──────── Supplied entries
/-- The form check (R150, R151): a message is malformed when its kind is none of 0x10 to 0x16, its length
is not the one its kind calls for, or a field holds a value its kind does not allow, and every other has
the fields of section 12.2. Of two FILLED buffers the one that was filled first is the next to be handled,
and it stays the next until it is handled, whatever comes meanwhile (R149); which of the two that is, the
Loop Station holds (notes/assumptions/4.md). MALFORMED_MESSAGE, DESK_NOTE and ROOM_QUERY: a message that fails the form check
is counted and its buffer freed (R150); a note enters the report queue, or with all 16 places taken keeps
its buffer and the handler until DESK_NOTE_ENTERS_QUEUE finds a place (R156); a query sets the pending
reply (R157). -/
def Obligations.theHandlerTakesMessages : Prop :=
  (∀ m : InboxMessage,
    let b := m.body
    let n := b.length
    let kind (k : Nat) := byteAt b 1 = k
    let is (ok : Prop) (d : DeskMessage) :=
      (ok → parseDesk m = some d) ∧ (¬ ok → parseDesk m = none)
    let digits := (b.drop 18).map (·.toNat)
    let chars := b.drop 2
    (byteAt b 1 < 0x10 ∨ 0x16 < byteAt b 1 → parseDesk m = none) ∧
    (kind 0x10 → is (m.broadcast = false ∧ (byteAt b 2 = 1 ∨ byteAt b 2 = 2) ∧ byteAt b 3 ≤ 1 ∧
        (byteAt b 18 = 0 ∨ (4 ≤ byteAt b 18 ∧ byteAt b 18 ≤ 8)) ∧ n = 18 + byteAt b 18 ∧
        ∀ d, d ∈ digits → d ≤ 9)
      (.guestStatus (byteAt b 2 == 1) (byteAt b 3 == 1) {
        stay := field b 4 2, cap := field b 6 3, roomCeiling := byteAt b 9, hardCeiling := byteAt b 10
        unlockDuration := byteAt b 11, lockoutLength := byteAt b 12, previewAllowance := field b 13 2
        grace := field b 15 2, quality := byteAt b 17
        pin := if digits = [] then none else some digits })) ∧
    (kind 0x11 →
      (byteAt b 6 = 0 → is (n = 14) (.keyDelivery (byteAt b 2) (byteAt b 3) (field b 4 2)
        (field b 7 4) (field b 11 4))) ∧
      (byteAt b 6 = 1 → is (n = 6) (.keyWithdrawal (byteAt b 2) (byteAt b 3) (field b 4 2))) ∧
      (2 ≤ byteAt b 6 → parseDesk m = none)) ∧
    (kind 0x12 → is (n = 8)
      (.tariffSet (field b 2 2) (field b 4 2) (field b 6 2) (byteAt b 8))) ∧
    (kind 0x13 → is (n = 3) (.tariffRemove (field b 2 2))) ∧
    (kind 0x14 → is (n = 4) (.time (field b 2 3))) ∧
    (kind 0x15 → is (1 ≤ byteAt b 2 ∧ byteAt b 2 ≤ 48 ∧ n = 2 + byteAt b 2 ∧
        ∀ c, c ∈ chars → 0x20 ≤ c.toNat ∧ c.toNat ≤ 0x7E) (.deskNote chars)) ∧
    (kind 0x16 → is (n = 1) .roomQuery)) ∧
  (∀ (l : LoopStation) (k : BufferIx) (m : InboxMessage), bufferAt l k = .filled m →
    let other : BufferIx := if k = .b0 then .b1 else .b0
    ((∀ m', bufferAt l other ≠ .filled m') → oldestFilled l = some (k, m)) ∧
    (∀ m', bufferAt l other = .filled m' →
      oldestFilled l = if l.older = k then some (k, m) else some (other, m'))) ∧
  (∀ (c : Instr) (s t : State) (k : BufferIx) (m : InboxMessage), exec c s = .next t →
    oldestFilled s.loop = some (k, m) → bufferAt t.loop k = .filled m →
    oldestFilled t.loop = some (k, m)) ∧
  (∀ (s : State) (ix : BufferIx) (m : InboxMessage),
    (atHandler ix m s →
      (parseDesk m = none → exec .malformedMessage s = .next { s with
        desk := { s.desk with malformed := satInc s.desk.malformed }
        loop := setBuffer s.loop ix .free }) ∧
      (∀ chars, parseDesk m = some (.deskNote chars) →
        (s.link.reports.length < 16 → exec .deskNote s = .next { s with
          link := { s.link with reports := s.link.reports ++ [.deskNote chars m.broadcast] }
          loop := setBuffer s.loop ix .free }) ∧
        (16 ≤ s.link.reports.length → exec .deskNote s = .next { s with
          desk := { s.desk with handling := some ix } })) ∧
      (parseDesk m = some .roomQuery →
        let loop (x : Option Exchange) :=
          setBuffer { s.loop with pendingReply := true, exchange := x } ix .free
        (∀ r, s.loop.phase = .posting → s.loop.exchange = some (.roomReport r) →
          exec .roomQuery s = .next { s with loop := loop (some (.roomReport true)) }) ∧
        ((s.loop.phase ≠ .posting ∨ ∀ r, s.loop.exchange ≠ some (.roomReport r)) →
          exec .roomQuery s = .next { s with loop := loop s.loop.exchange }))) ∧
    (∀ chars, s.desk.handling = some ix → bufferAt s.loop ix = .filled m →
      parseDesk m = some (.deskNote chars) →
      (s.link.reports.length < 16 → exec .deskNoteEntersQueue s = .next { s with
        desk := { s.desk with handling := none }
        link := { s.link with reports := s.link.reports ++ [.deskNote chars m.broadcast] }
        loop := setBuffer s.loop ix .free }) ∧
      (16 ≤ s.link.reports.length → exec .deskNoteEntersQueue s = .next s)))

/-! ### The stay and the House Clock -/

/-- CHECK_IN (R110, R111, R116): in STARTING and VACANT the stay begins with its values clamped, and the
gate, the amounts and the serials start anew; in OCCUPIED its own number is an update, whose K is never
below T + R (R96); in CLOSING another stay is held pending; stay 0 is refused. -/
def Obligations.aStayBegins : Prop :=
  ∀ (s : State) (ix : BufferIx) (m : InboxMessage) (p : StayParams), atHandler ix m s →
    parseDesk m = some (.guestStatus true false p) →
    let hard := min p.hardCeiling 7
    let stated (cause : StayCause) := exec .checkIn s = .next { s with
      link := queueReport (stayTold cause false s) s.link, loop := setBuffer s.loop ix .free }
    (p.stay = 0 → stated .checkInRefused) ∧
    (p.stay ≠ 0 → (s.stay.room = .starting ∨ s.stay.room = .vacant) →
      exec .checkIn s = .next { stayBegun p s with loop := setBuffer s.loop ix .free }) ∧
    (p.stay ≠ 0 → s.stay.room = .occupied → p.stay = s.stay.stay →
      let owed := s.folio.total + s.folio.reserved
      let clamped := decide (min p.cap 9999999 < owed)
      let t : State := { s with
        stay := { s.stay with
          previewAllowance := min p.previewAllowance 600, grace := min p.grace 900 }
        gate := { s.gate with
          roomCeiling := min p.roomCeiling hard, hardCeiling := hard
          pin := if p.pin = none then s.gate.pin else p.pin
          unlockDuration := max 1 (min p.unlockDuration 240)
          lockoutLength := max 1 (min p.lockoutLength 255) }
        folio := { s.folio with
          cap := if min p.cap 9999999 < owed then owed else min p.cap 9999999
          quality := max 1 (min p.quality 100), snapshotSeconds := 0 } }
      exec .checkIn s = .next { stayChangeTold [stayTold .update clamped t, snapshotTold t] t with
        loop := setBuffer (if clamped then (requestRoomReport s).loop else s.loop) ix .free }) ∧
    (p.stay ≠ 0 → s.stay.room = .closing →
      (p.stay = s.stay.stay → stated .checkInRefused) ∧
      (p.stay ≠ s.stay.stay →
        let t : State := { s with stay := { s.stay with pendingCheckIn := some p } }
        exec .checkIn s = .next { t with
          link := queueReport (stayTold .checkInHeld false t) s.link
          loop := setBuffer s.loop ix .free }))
────────────────
# To do:
Please reproduce exactly the lines in the listing above from the one containing "(p.stay ≠ 0 → (s.stay.room" through the one containing "unlockDuration := max", both included, and nothing more.

# Answer to this problem:
    (p.stay ≠ 0 → (s.stay.room = .starting ∨ s.stay.room = .vacant) →
      exec .checkIn s = .next { stayBegun p s with loop := setBuffer s.loop ix .free }) ∧
    (p.stay ≠ 0 → s.stay.room = .occupied → p.stay = s.stay.stay →
      let owed := s.folio.total + s.folio.reserved
      let clamped := decide (min p.cap 9999999 < owed)
      let t : State := { s with
        stay := { s.stay with
          previewAllowance := min p.previewAllowance 600, grace := min p.grace 900 }
        gate := { s.gate with
          roomCeiling := min p.roomCeiling hard, hardCeiling := hard
          pin := if p.pin = none then s.gate.pin else p.pin
          unlockDuration := max 1 (min p.unlockDuration 240)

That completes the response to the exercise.